— PROVIDED RECORDS —

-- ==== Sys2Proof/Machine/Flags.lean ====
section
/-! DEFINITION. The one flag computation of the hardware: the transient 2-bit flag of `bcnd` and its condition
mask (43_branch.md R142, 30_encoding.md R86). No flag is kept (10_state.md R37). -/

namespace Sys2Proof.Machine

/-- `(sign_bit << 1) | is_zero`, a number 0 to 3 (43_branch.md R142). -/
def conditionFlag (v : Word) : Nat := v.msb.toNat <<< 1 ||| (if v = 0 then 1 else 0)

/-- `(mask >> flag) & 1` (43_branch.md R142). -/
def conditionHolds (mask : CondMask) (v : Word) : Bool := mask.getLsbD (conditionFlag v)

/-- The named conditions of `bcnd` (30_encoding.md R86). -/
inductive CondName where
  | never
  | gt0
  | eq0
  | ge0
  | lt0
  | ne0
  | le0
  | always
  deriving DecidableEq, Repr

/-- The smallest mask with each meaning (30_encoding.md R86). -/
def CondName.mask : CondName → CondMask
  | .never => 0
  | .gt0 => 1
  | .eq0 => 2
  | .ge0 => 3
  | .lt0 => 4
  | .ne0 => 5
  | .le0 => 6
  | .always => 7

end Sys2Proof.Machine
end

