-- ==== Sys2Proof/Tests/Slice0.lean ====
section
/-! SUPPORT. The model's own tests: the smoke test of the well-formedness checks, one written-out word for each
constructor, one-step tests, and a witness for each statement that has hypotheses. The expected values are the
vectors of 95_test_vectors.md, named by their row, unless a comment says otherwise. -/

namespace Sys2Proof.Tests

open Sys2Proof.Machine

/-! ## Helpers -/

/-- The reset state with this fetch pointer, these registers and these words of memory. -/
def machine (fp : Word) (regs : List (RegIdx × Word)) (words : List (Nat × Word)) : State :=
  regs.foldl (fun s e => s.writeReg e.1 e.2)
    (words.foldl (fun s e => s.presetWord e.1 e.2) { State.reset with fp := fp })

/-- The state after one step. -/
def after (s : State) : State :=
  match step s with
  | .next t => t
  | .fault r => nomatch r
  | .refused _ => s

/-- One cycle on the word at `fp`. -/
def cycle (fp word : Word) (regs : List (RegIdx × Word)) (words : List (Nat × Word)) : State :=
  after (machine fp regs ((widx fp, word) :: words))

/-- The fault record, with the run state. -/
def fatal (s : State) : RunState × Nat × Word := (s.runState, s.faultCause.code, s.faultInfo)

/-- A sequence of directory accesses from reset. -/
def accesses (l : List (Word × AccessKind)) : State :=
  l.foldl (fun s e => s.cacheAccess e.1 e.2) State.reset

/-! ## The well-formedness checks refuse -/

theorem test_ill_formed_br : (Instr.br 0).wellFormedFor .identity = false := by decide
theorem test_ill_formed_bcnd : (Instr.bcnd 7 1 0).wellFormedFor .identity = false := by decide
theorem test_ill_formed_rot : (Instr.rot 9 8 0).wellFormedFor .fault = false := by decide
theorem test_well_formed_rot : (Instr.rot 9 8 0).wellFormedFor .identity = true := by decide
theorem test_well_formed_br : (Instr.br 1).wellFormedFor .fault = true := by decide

---

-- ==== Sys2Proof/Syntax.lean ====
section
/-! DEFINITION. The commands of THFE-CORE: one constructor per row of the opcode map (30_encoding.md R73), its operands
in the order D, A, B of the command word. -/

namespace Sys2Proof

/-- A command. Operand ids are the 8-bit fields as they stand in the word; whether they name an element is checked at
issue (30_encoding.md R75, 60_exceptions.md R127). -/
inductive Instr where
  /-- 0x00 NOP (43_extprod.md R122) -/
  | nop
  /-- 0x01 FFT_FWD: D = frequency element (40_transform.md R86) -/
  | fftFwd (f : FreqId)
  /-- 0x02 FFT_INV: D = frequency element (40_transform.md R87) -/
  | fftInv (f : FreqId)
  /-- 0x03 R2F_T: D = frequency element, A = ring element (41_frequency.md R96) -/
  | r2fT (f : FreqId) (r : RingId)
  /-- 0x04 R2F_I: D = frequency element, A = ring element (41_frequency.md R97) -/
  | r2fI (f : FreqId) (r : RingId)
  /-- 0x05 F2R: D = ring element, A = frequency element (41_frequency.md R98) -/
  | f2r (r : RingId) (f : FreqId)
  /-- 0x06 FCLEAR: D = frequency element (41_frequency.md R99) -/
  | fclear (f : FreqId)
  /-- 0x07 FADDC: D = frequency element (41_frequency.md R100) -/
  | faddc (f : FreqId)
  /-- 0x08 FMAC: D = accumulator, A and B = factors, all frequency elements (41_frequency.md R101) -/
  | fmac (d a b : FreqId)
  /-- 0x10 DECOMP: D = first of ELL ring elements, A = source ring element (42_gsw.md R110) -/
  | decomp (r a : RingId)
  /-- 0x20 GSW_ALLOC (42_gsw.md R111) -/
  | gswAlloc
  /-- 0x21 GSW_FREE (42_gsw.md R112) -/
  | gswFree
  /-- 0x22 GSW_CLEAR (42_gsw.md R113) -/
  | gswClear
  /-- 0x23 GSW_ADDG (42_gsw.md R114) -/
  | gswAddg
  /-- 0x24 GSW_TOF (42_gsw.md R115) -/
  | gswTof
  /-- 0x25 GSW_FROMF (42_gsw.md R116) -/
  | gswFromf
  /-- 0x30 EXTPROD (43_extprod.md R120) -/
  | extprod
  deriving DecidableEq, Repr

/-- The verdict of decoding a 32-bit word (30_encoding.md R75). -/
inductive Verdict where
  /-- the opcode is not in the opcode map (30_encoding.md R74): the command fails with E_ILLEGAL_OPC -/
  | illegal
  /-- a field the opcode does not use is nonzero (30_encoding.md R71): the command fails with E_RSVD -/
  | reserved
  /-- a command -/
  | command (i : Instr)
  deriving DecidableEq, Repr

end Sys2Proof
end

— WHAT IS EXPECTED —
Filter the listing for the word "regs" and copy every line that holds it.

— SOLVED PROBLEM —
def machine (fp : Word) (regs : List (RegIdx × Word)) (words : List (Nat × Word)) : State :=
  regs.foldl (fun s e => s.writeReg e.1 e.2)
def cycle (fp word : Word) (regs : List (RegIdx × Word)) (words : List (Nat × Word)) : State :=
  after (machine fp regs ((widx fp, word) :: words))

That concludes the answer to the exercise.